Synovial inflammation (mainly mononuclear cell infiltration concentrated on the medial side) was scored as follows. Descriptions of other changes (typically fibrosis, or acute inflammation/neutrophil infiltration extending into the lateral compartment-usually associated with IA treatments) are also provided, if present:

  • 0=normal synovium
  • 5=very minimal synovitis (generally focal or scattered minimal diffuse)
  • 1=minimal synovitis (generally focal or scattered minimal diffuse)
  • 2=mild synovitis (multifocal to confluent areas of mild mononuclear cell infiltration)
  • 3=moderate synovitis (confluent areas of moderate mononuclear cell infiltration)
  • 4=marked synovitis (confluent areas of marked mononuclear cell infiltration)
  • 5=severe synovitis (confluent areas of severe mononuclear cell infiltration)

Medial Tibial Collagen Degeneration

Collagen damage across the medial tibial plateau (most severely affected section of the two halves) is quantified by measuring the total width of the following using an ocular micrometer. Measurements are expressed as a percentage of the total tibial surface width:

  • Any damage (fibrillation ranging from superficial to full thickness loss).
  • Severe damage (total or near total loss of collagen to tidemark, >90% thickness)
  • Marked damage (extends through 61-90% of the cartilage thickness)
  • Moderate damage (extends thru 31-60% of the cartilage thickness)
  • Mild damage (extends through 11-30% of the cartilage thickness)
  • Minimal damage (very superficial, affecting upper 10% only)

Medial Tibial Cartilage Degeneration Image Analysis 

Image analysis of cartilage degeneration areas may be performed if justified by results of the general pathology evaluation (at the pathologist’s discretion).

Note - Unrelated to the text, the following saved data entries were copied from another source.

-- ==== Sys2Proof/Tests/Slice0.lean ====
section
/-! SUPPORT. The author's tests: expected values from 95_test_vectors.md (named in each comment) or by hand from the rules; then one
witness for every statement with hypotheses. -/

namespace Sys2Proof.Tests

open Sys2Proof Sys2Proof.Machine

/-! ### Ill-formed terms are refused -/

theorem test_wf_bufBytes_not_multiple_of_4 : Config.bufBytesLegal 130 = false := by decide
theorem test_wf_bufBytes_too_small : Config.bufBytesLegal 124 = false := by decide
theorem test_wf_bufBytes_too_large : Config.bufBytesLegal 4100 = false := by decide
theorem test_wf_base_unaligned : Config.baseLegal 0x800 = false := by decide
theorem test_wf_config_ill_formed : ({ Config.default with bufBytes := 64 } : Config).wellFormed = false := by decide
theorem test_wf_message_of_7_bytes : (⟨1, [0, 0, 0, 0, 0, 0, 0]⟩ : HmacRequest).wellFormed = false := by decide
theorem test_wf_default : Config.default.wellFormed = true := by decide

/-- Vectors L31 and L32, and a misaligned halfword: not admitted. -/
theorem test_unadmitted_accesses :
    admitted .regs 0x008 .byte = false ∧ admitted .regs 0x00A .word = false ∧ admitted .ibuf 2 .word = false ∧
    admitted .obuf 1 .half = false := by decide

/-! ### Decoding (30_encoding.md R91, R94) -/

theorem test_decode_nop : decode 0b00000000000000000000000000000000#32 = .ok .nop := by rfl
theorem test_decode_b32enc : decode 0b00000000000000000000000000000001#32 = .ok .b32enc := by rfl
theorem test_decode_b32dec : decode 0b00000000000000000000000000000010#32 = .ok .b32dec := by rfl
theorem test_decode_tstep : decode 0b00000000000000000000000000000011#32 = .ok .tstep := by rfl
theorem test_decode_bdelay : decode 0b00000000000000000000000000000100#32 = .ok .bdelay := by rfl
theorem test_decode_trunc : decode 0b00000000000000000000000000000101#32 = .ok .trunc := by rfl
theorem test_decode_hotp : decode 0b00000000000000000000000000000110#32 = .ok .hotp := by rfl
theorem test_decode_totp : decode 0b00000000000000000000000000000111#32 = .ok .totp := by rfl
theorem test_decode_verify : decode 0b00000000000000000000000000001000#32 = .ok .verify := by rfl

/-- Vectors L2 to L5 and P5. -/
theorem test_decode_illegal :
    decode 0x00000009 = .error .reservedOpcode ∧ decode 0x00000100 = .error .reservedField ∧
    decode 0xFFFFFFFF = .error .reservedField ∧ decode 0x000000FF = .error .reservedOpcode ∧
    decode 0x00000109 = .error .reservedField := ⟨rfl, rfl, rfl, rfl, rfl⟩

theorem test_decodeTableWord : decodeTableWord 32 0x00000006 = some .hotp ∧ decodeTableWord 32 0x00000009 = none := by
  decide

/-! ### Small states -/

/-- A byte string of n bytes as one number, most significant byte first. -/
def bytes (n v : Nat) : List Byte := (List.range n).map fun k => BitVec.ofNat 8 (v / 256 ^ (n - 1 - k))

/-- The reset state with a command at its start, the injected clock at `t` ms, and a byte string in IBUF. -/
def start (i : Instr) (t : Nat) (input : List Byte) : State :=
  { State.reset with
    phase := .running (.command i), clk := true, tovr := Pair.ofNat t,
    ibuf := Memory.writeList [] 0 input, ilen := BitVec.ofNat 32 input.length }

/-- The same command continuing with an answer of the collaborator. -/
def resumed (i : Instr) (t : Nat) (input : List Byte) (r : HmacResponse) : State :=
  { start i t input with t := BitVec.ofNat 64 t, resp := some r }

/-- One view of the state that a command's engine step answers. -/
def after {α : Type} (f : State → α) (i : Instr) (s : State) : Option α :=
  match exec i s with
  | .next t => some (f t)
  | .fault _ => none
  | .refused _ => none

/-- The same of a step of the machine. -/
def afterStep {α : Type} (f : State → α) (s : State) : Option α :=
  match step s with
  | .next t => some (f t)
  | .fault _ => none
  | .refused _ => none

/-- The first bytes of OBUF. -/
def text (n : Nat) (s : State) : List Byte := (List.range n).map s.obufByte

/-- STATUS and ERRINFO. -/
def record (s : State) : Word × Word := (s.statusWord, s.errinfo)

/-- HMAC-SHA-1 at counters 1 and 2 (vectors H1 and H2). -/
def digest1 : List Byte := bytes 20 0x75a48a19d4cbe100644e8ac1397eea747a2d33ab

/-- See `digest1`. -/
def digest2 : List Byte := bytes 20 0x0bacb7fa082fef30782211938bc1c5e70416ff44

/-! ### One step of each command -/

/-- Vector L1. -/
theorem test_nop_status : after record .nop (start .nop 0 []) = some (0x00000002, 0) := by decide

/-- Vector L6's start: a NOP written after an error clears the record. -/
theorem test_nop_clears_error : after record .nop (accept 0 { State.reset with errcode := .illegalCommand, errinfo := 9 }) =
    some (0x00000002, 0) := by decide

Photomicrographs of the single most severely affected section from each animal are taken at 50x with a MOTIC microscope camera. The following are marked on a 10.3 x 7.7 hard copy of these photomicrographs, then measured in Adobe Photoshop on the original photos:

  • Total area from the tidemark to the surface (or projected surface in degenerated areas) over the outer two zones (5.8 cm on the printed photo) or all three zones (8.6 cm) of the tibial plateau, measured from the inner edge of the osteophyte
  • Area of non-viable matrix (cartilage with less than 50% chondrocytes, proteoglycan, and intact collagen) and no matrix within the total area
  • Area of no matrix within the total area

These two matrix loss measurements were then compared back to the total area to derive the percent loss of viable matrix area and the percent loss of any matrix area. Determination of whether to evaluate two zones or all three is made by the pathologist based on lesion severity and apparent treatment effects.

Growth Plate Thickness

Growth plate thickness is measured in all knees on medial and lateral sides (2 measures/joint) at the approximate midpoint of the medial and lateral physis (assuming a non tangential area of the section) using an ocular micrometer. The lateral thickness is also subtracted from the medial to determine the difference between the two.

Medial Collateral Ligament/Synovial Repair

Measurements are made of the thickness of the medial synovial/collateral ligament repair in a non-tangential area of the section using an ocular micrometer.